The increased use of Counterfeit Digital Certificates in Malware

The previous trend of using stolen certificates to digitally sign malware (to circumvent OS’s requirements for valid digital signatures om files to install SW) has been overtaken by black hats issuing counterfeit certificates pretending to be the institution the certificates are issued to. Social engineering to the next leve is one way of looking at this. Recorded Future has an analysis of the current market place, with a tracking of the 3 largest dark web merchants and their volumes over the last 5 years. Also a breakdown of the current offerings available. Note that the high-end  certs are Symantec Certs, the CA that got phased ut by the browser vendors after numerous issues, so the hope is that this will remove the EV certificates from this kind of use.

[Updated] More Apple iOS source code leaks (iBoot)
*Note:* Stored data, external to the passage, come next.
/-- An operation whose action is DONE at once (R179). -/
theorem operation_done (hc : s.settings.state = .configured) (hp : s.port.state ≠ .inProgress)
    (hv : (s.inProgressWith o).act o = (v, .done)) : ∃ t, exec o.command s = .next t ∧
      t.port.response = some ⟨.ok, []⟩ ∧ t.port.state = .done ∧
      Within {} ((v.endOperation .done none).answer .ok []) t := by
  have after := (Within.refl {} ((v.endOperation .done none).answer .ok [])).finish s
  refine ⟨_, exec_operation o hc hp, ?_⟩
  rw [takeOperation_of_done hv]
  have settled := after.settled (fun q : OperateState.done = .inProgress => nomatch q)
  exact ⟨after.response, settled.1, after⟩

/-- An operation whose action is refused at once (R179). -/
theorem operation_refused {r : OperateReason} (hc : s.settings.state = .configured) (hp : s.port.state ≠ .inProgress)
    (hv : (s.inProgressWith o).act o = (v, .refused r)) : ∃ t, exec o.command s = .next t ∧
      t.port.response = some ⟨.refused, []⟩ ∧ t.port.state = .refused ∧ t.port.reason = some r ∧
      Within {} ((v.endOperation .refused (some r)).answer .refused []) t := by
  have after := (Within.refl {} ((v.endOperation .refused (some r)).answer .refused [])).finish s
  refine ⟨_, exec_operation o hc hp, ?_⟩
  rw [takeOperation_of_refused hv]
  obtain ⟨state, reason, -⟩ := after.settled (fun q : OperateState.refused = .inProgress => nomatch q)
  exact ⟨after.response, state, reason, after⟩

theorem act_bar (hk : s.ownKind = some .generator) (ho : o = .bar ∨ o = .unbar) : s.act o = (s.setBar (o == .bar), .done) := by
  obtain rfl | rfl := ho <;> exact if_pos (by simp [State.isGenerator, hk])

theorem setBar_latch (on : Bool) (s : State) : (s.setBar on).fault.barLatch = on := by
  obtain ⟨news, h⟩ := tellBarred_eq s.barred (s.onFault fun f => { f with barLatch := on })
  rw [State.setBar, h]
  rfl

/-- BAR and UNBAR are a generator's, MERGE and SPLIT a tie's (R179). -/
theorem act_of_wrongKind (h : (s.ownKind ≠ some .generator ∧ (o = .bar ∨ o = .unbar)) ∨
    (s.ownKind ≠ some .tie ∧ (o = .merge ∨ o = .split))) : s.act o = (s, .refused .wrongKind) := by
  obtain ⟨hk, rfl | rfl⟩ | ⟨hk, rfl | rfl⟩ := h <;> simp [State.act, State.isGenerator, State.isTie, hk]

end

/-- Settles O12. -/
theorem operationsByKind : Obligations.OperationsByKind := by
  intro o s hc hp
  refine ⟨fun hk ho => ?bar, fun wrong => ?wrongKind, fun hk hr => ?notReady, fun hk hb => ?closed⟩
  case bar =>
    obtain ⟨t, run, response, state, after⟩ := operation_done hc hp (act_bar (s := s.inProgressWith o) hk ho)
    exact ⟨t, run, response, state, (after.barLatch rfl).trans (setBar_latch _ _)⟩
  case wrongKind =>
    obtain ⟨t, run, response, state, reason, after⟩ := operation_refused hc hp
      (act_of_wrongKind (s := s.inProgressWith o) wrong)
    exact ⟨t, run, response, state, reason,
      Within.frame_beyondPort (s := s.inProgressWith o) (Within.refl {} (s.inProgressWith o)) after⟩
  case notReady =>
    have acted : (s.inProgressWith .close).act .close = (s.inProgressWith .close, .refused .notReady) := by
      have kind : (s.inProgressWith .close).ownKind = some .generator := hk
      have role : (s.inProgressWith .close).disp.role ≠ .ready := hr
      simp [State.act, State.actClose, kind, role]
    obtain ⟨t, run, response, -, reason, -⟩ := operation_refused hc hp acted
    exact ⟨t, run, response, reason⟩
  case closed =>
    have acted : (s.inProgressWith .close).act .close = (s.inProgressWith .close, .done) := by
      have kind : (s.inProgressWith .close).ownKind = some .feeder := hk
      have brk : (s.inProgressWith .close).brk.state = .closed := hb
      simp [State.act, State.actClose, kind, brk]
    obtain ⟨t, run, response, state, -⟩ := operation_done hc hp acted
    exact ⟨t, run, response, state⟩

/-! ### What each operation begins (R66, R159, R117, R173, R179) -/

section
variable {o : Operation} {s v : State}

/-- What an operation that is not refused has begun, judged in the state its answer leaves. -/
theorem operation_begins {a : OperateAnswer} {p : State → Prop} (hc : s.settings.state = .configured)
    (hp : s.port.state ≠ .inProgress) (hv : (s.inProgressWith o).act o = (v, a)) (ha : ∀ r, a ≠ .refused r)
    (hbegun : a = .begun → p (v.answer .ok [])) (hdone : a = .done → p ((v.endOperation .done none).answer .ok [])) :
    ∃ t u, exec o.command s = .next t ∧ t = State.finish s u ∧ u.port.operation = some o ∧
      u.port.response = some ⟨.ok, []⟩ ∧ p u := by
  have operation : v.port.operation = some o := act_operation (congrArg Prod.fst hv)
  refine ⟨_, s.takeOperation o, exec_operation o hc hp, rfl, ?_⟩
  cases a with
  | begun => rw [takeOperation_of_begun hv]; exact ⟨operation, rfl, hbegun rfl⟩
  | done => rw [takeOperation_of_done hv]; exact ⟨operation, rfl, hdone rfl⟩
  | refused r => exact absurd rfl (ha r)

theorem begun_inProgress {a : OperateAnswer} (hv : (s.inProgressWith o).act o = (v, a)) :
    (v.answer .ok []).port.state = .inProgress ∧ (v.answer .ok []).port.limit = some 60000 :=
  act_inProgress (v := v) (congrArg Prod.fst hv)

/-! #### The changeover role under a maintenance OPEN -/

/-- The moves of the changeover role that leave the breaker, the port and the manual hold. -/
structure KeepsHold (s t : State) : Prop where
  brk : t.brk = s.brk
  hold : t.chg.manualHold = s.chg.manualHold

theorem KeepsHold.trans {t u : State} (h : KeepsHold s t) (k : KeepsHold t u) : KeepsHold s u :=
  ⟨k.brk.trans h.brk, k.hold.trans h.hold⟩

theorem moveTo_keepsHold (c : ChangeoverState) (s : State) : KeepsHold s (s.moveTo c) := by
  obtain ⟨link, h⟩ := moveTo_eq c s
  rw [h]
  exact ⟨rfl, rfl⟩

theorem owe_keepsHold (o : OrderKind) (s : State) : KeepsHold s (s.owe o) := by
  obtain ⟨link, owed, h, -⟩ := owe_eq o s
  rw [h]
  exact ⟨rfl, rfl⟩

theorem oweTie_keepsHold (o : OrderKind) (n : Nat) (s : State) : KeepsHold s (s.oweTie o n) := by
  obtain ⟨link, owed, h, -⟩ := oweTie_eq o n s
  rw [h]
  exact ⟨rfl, rfl⟩

theorem postChangeover_keepsHold (s : State) : KeepsHold s s.postChangeover := by
  obtain ⟨link, token, news, due, h⟩ := postChangeover_eq s
  rw [h]
  exact ⟨rfl, rfl⟩

theorem oweTies_keepsHold (o : OrderKind) (ties : List Nat) (s : State) :
    KeepsHold s (ties.foldl (fun s n => s.oweTie o n) s) :=
  List.foldlRecOn (motive := KeepsHold s) ties _ ⟨rfl, rfl⟩ fun t h n _ => h.trans (oweTie_keepsHold o n t)

theorem enterOpenRetransfer_keepsHold (s : State) : KeepsHold s s.enterOpenRetransfer := by
  have moved := moveTo_keepsHold .openRetransfer s
  unfold State.enterOpenRetransfer
  dsimp only
  split
  · exact moved.trans ⟨rfl, rfl⟩
  · exact moved.trans (postChangeover_keepsHold _)

theorem judgeBackup_keepsHold (s : State) : KeepsHold s s.judgeBackup := by
  have cleared : KeepsHold s s.unsharedCleared := by
    obtain ⟨asked, h⟩ := unsharedCleared_eq s
    rw [h]
    exact ⟨rfl, rfl⟩
  have asks (t : State) : KeepsHold t (t.onChg fun c => { c with splitAsked := true }) := ⟨rfl, rfl⟩
  unfold State.judgeBackup
  rw [← State.unsharedCleared]
  dsimp only
  split
  · split
    · split
      · split
        · split
          · exact cleared
          · exact cleared.trans ((asks _).trans (oweTies_keepsHold .split _ _))
        · split
          · split
            · exact cleared.trans ((moveTo_keepsHold .retransfer _).trans (postChangeover_keepsHold _))
            · exact cleared
          · exact cleared.trans (enterOpenRetransfer_keepsHold _)
      · exact cleared
    · split
      · exact cleared.trans (owe_keepsHold .start _)
      · exact cleared
  · exact ⟨rfl, rfl⟩

theorem enterBackup_keepsHold (s : State) : KeepsHold s s.enterBackup :=
  (moveTo_keepsHold .onBackup s).trans (judgeBackup_keepsHold _)

theorem judgeIsolating_keepsHold (s : State) : KeepsHold s s.judgeIsolating := by
  unfold State.judgeIsolating
  split
  · split
    · exact enterBackup_keepsHold s
    · split
      · have limit (t : State) : KeepsHold t (t.onChg fun c => { c with tieTimer := some (s.station.tieAssistLimit * 1000) }) :=
          ⟨rfl, rfl⟩
        exact (moveTo_keepsHold .tieWait s).trans ((limit _).trans (oweTie_keepsHold .tieAssist _ _))
      · exact (owe_keepsHold .start s).trans (enterBackup_keepsHold _)
  · exact ⟨rfl, rfl⟩

theorem enterIsolating_keepsHold (s : State) : KeepsHold s s.enterIsolating :=
  (moveTo_keepsHold .isolating s).trans (judgeIsolating_keepsHold _)

theorem leaveParallel_keepsHold (s : State) : KeepsHold s s.leaveParallel := by
  have stopped : KeepsHold s (s.onChg fun c => { c with parallelTimer := none }) := ⟨rfl, rfl⟩
  exact stopped.trans ((owe_keepsHold .resume _).trans (enterBackup_keepsHold _))

/-- A want withdrawn concerns the claim record, its session and its close. -/
theorem withdrawWant_eq (w : Want) (s : State) : ∃ brk link token sync news,
    s.withdrawWant w = { s with brk := brk, link := link, token := token, sync := sync, news := news } ∧
      brk.state = s.brk.state := by
  have same : ∃ brk link token sync news,
      s = { s with brk := brk, link := link, token := token, sync := sync, news := news } ∧ brk.state = s.brk.state :=
    ⟨s.brk, s.link, s.token, s.sync, s.news, rfl, rfl⟩
  have released (t : State) (c : ReleaseCause) : ∃ brk link token sync news, t.requestRelease c =
      { t with brk := brk, link := link, token := token, sync := sync, news := news } ∧ brk.state = t.brk.state := by
    obtain ⟨link, stage, sync, h, -⟩ := requestRelease_eq t c
    exact ⟨t.brk, link, _, sync, t.news, h, rfl⟩
  have unwanted : ∃ brk link token sync news, (s.onToken fun t => { t with want := none }) =
      { s with brk := brk, link := link, token := token, sync := sync, news := news } ∧ brk.state = s.brk.state :=
    ⟨s.brk, s.link, _, s.sync, s.news, rfl, rfl⟩
  unfold State.withdrawWant
  split
  · unfold State.dropWant
    split
    · exact same
    · exact ⟨s.brk, s.link, { s.token with state := .idle, want := none }, s.sync, _, rfl, rfl⟩
    · exact unwanted
    · obtain ⟨brk, link, token, sync, news, h, state⟩ := released (s.onToken fun t => { t with want := none }) .withdrawn
      exact ⟨brk, link, token, sync, news, h, state⟩
    · obtain ⟨brk, link, token, sync, news, h, state⟩ := released (s.onToken fun t => { t with want := none }) .withdrawn
      exact ⟨brk, link, token, sync, news, h, state⟩
    · have kept := withdrawWant_brk_state w s
      unfold State.withdrawClose
      split
      · exact ⟨{ s.brk with mark := true }, s.link, { s.token with want := none }, s.sync, s.news, rfl, rfl⟩
      · exact unwanted
    · exact unwanted
    · exact unwanted
  · exact same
Yet more Apple source code has been leaked, this time around the iBoot elements of IOS. Although from an older build of IOS (9x) it should be close to the current implementation. Initially leaked on Reddit  by a user named apple_internals and subsequently removed, now posted in Github for maximum availability. An good article on Motherboard does some initial analysis and impact analysis. It’s a shame jailbreaking has gone out of Vogue, this will make it a lot simpler to do.
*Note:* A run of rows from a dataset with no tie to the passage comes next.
/-- Settles O35. -/
theorem roundEndCounts : Obligations.RoundEndCounts := by
  intro s hc o wait founds serial
  obtain ⟨link, counted, roundCount, roundTimer, request, startSilence, -⟩ := countRound_eq s
  have base : s.roundCounted = { s with
      link := link, step := { s.step with guard := s.step.guard - 1 }
      pic := { s.pic with table := s.pic.table.mapIdx fun k e => e.silent (k + 1 == s.own) } } := by
    rw [State.roundCounted, counted]
    rfl
  have opened : RoundOpened s o := roundOpened_holds s
  have own : o.own = s.own := congrArg StationSettings.number opened.station
  -- The founding is judged in `e`: the DROPs requested, the founding wait advanced.
  obtain ⟨queue, dropped, ⟨l, grown, due⟩, all⟩ := requestDrops_eq o
  generalize hd : ({ o with link := queue } : State) = d at dropped
  generalize he : d.advanceFounding = e
  have advanced : e = { o with link := queue, step := { o.step with founding := wait } } := by
    rw [← he, advanceFounding_eq, ← hd]
    rfl
  have mayFound : e.mayFound = true ↔ founds := by
    have silence : queue.startSilence = o.link.startSilence := by
      have kept := ((Within.refl {} o).requestDrops).startSilence
      rwa [dropped, ← hd] at kept
    rw [mayFound_iff, advanced]
    show _ ∧ _ ∧ o.pic.quorum = true ∧ (o.entry o.own).presence = .live ∧
      (∀ n, 1 ≤ n → n < o.own → o.isConfigured n = true → (o.entry n).presence = .live → 3 ≤ (o.entry n).silence) ∧
      queue.startSilence = false ∧ _ ↔ _
    simp only [opened.quorum, own, opened.configured, silence]
    rfl
  have judged : s.roundJudged = (if e.mayFound then e.found else e).retrySummary := by
    rw [State.roundJudged, show s.roundOpened = o from rfl, dropped, judgeFounding_eq, he]
  generalize hv : s.roundJudged = v at judged
  have ends : s.endRound = v.roundTail := by rw [endRound_eq, hv]
  generalize ht : State.finish s v.roundTail = t
  have after : Within {} v t := ht ▸ (roundTail_within v).finish s
  have whole : Within { isl := true, secs := true, delivery := true, step := true } s.roundCounted t := by
    rw [← ht, ← ends]
    exact ((roundOpened_within s rfl).trans (endRound_within s)).finish s
  have table : t.pic.table = o.pic.table :=
    (whole.lapse rfl rfl).trans ((roundOpened_within s (sc := { step := true }) rfl).lapse rfl rfl).symm
  have entry (n : Nat) : t.entry n = o.entry n := entry_of_table table n
  have appends : d.Appends v.roundTail := by
    have drops : o.requestDrops.Appends s.roundJudged := (appends_judgeFounding _).trans (appends_retrySummary _)
    rw [dropped, hv] at drops
    exact drops.trans (appends_roundTail v)
  rw [base] at whole
  refine ⟨t, v.roundTail, ?_, ht.symm, whole.roundCount.trans roundCount, whole.roundTimer.trans roundTimer,
    whole.request request, whole.startSilence.trans startSilence, whole.guard, whole.lapse rfl rfl,
    fun n low high configured other silent live step => ?_, fun n member => ?_, fun step refused source guard asks => ?_,
    fun hf => ?_, fun hf => ?_, ?_⟩
  · rw [← ht, ← ends]
    exact event_of_configured State.endRound hc
  · rw [entry] at silent live
    have reached := all n low high ((opened.configured n).trans configured) (own ▸ other) silent live
      (opened.inStep.mpr step)
    subst hd
    exact reached.imp appends.mem fun full => Nat.le_trans full appends.length_le
  · have waits := appends.drop_mem member
    rw [← hd] at waits
    have placed : OrderedFrame.drop n ∈ o.link.ordered ++ l := grown ▸ waits
    obtain before | new := List.mem_append.mp placed
    · exact .inl (opened.ordered _ before)
    · obtain ⟨m, same, configured, other, silent, live, step⟩ := due _ new
      obtain rfl : n = m := OrderedFrame.drop.inj same
      rw [entry]
      exact .inr ⟨(opened.configured n).symm.trans configured, own ▸ other, silent, live, opened.inStep.mp step⟩
  · have inStep : o.step.state = .inStep := opened.inStep.mpr step
    have stays : ¬ e.mayFound = true := fun may => ((mayFound_iff e).mp may).1 (by rw [advanced]; exact inStep)
    rw [if_neg stays] at judged
    have requests := retrySummary_requests (s := e) (by rw [advanced]; exact opened.pairRefused.trans refused)
      (by rw [advanced]; exact source) (by rw [advanced]; exact opened.guard.trans (by omega)) (by rw [advanced]; exact asks)
    have number : e.step.nextSummary = s.step.nextSummary := by rw [advanced]; exact opened.nextSummary
    rw [← judged, number] at requests
    have tail := appends_roundTail v
    refine requests.imp (fun ⟨one, two⟩ => ⟨tail.mem one, tail.mem two⟩) fun ⟨full, still⟩ =>
      ⟨Nat.le_trans full tail.length_le, ?_⟩
    rw [after.step rfl]
    exact still
  · rw [if_pos (mayFound.mpr hf)] at judged
    obtain ⟨token, news, found⟩ := found_eq e
    obtain ⟨link', summary, refused, again⟩ := retrySummary_eq e.found
    obtain ⟨delivery, secs, isl⟩ := zeroStamps_tables e
    have number : e.foundingSerial = serial := by
      have highest : e.step.highest = s.step.highest := by rw [advanced]; exact opened.highest
      unfold State.foundingSerial
      rw [highest]
      show _ = (s.step.highest.map (· + 1)).getD 1
      cases s.step.highest <;> rfl
    have own' : e.own = s.own := by rw [advanced]; exact own
    have result : v = { e.zeroStamps with
        token := token, news := news, link := link'
        step := { e.step with
          state := .inStep, founding := 0, pendingAdoption := none, epoch := some ⟨serial, s.own⟩, highest := some serial
          founded := e.step.founded + 1, nextSummary := summary, pairRefused := refused } } := by
      rw [judged, again, found, number, own']
    have step := after.step rfl
    have founded : e.step.founded = s.step.founded := by rw [advanced]; exact opened.founded
    have sec (x : BusSection) : e.sec x = s.sec x := by
      rw [advanced]
      exact congrArg (PerSection.get · x) opened.secs
    have island (i : BusSection) : e.island i = s.island i := by
      rw [advanced]
      exact congrArg (PerSection.get · i) opened.isl
    rw [step, after.delivery rfl, result]
    refine ⟨rfl, rfl, rfl, rfl, congrArg (· + 1) founded, delivery, fun x => ?_, fun i => ?_⟩
    · obtain ⟨holder, grant, queue, order, -⟩ := SectionRecord.tokenPart_fields (after.secs rfl x)
      have read : v.sec x = e.zeroStamps.sec x := by rw [result]; rfl
      rw [holder, grant, queue, order, read, ← sec x]
      exact secs x
    · have read : t.island i = e.zeroStamps.island i := by
        rw [State.island, after.isl rfl, result]
        rfl
      rw [read, ← island i]
      exact isl i
  · rw [if_neg (fun may => hf (mayFound.mp may))] at judged
    obtain ⟨link', summary, refused, again⟩ := retrySummary_eq e
    have result : v = { o with
        link := link', step := { o.step with founding := wait, nextSummary := summary, pairRefused := refused } } := by
      rw [judged, again, advanced]
    have kept := after.secsWhole rfl rfl
    rw [after.step rfl, after.delivery rfl, after.isl rfl, kept, result]
    exact ⟨rfl, opened.epoch, rfl, opened.founded, opened.delivery, opened.isl, opened.secs⟩
  · have whole' := whole.frame
    exact { whole' with
      nextSeq := rfl, startSilence := rfl, roundTimer := rfl, roundCount := rfl, transmitted := rfl, receiveDiscard := rfl
      lastComposed := rfl, mediumIdle := rfl, sent := rfl, fixed := rfl, table := fun _ => rfl, lapse := fun _ _ => rfl
      request := fun _ => whole.request request }

end Sys2Proof.Machine
end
[Update] Apple has released the following statement” Old source code from three years ago appears to have been leaked, but by design the security of our products doesn’t depend on the secrecy of our source code. There are many layers of hardware and software protections built in to our products, and we always encourage customers to update to the newest software releases to benefit from the latest protections.”

A DMCA notice has been sent to Github to take down the source code.

The real background story on the Russian hacking of the White House and the Democratic Party

Dutch Newspaper De Volkskrant has published the story of how the Dutch Intelligence Services (AIVD) hacked the infamous Russian hacking group Cosybear / APT29 and monitored how they hacked into the US and how this was fought withe the Americans. Also on the aftermath of these findings being made public by the Trump Administration. Another country now deeply skeptical to sharing Intel with the US along the previous leaks made this year.

[Update] More info can be found at Nieuwsuur.

Machine Learning gone bad

I suppose every new technology will eventually be misused, and  this has now come to machine learning and facial recognition algorithms. As reported by Motherboard an app has been launched on reddit using NVIDA’s CUDA framework  to morph faces onto another body, to create realistic videos as an outcome. Of course (in an forum dominated by teenage boys) the initial activity is to use celebrity faces in porn scenes, but it raises another worry about trusting digital images and video files in a wider use of this technology.

How much can a Malware payload actually do?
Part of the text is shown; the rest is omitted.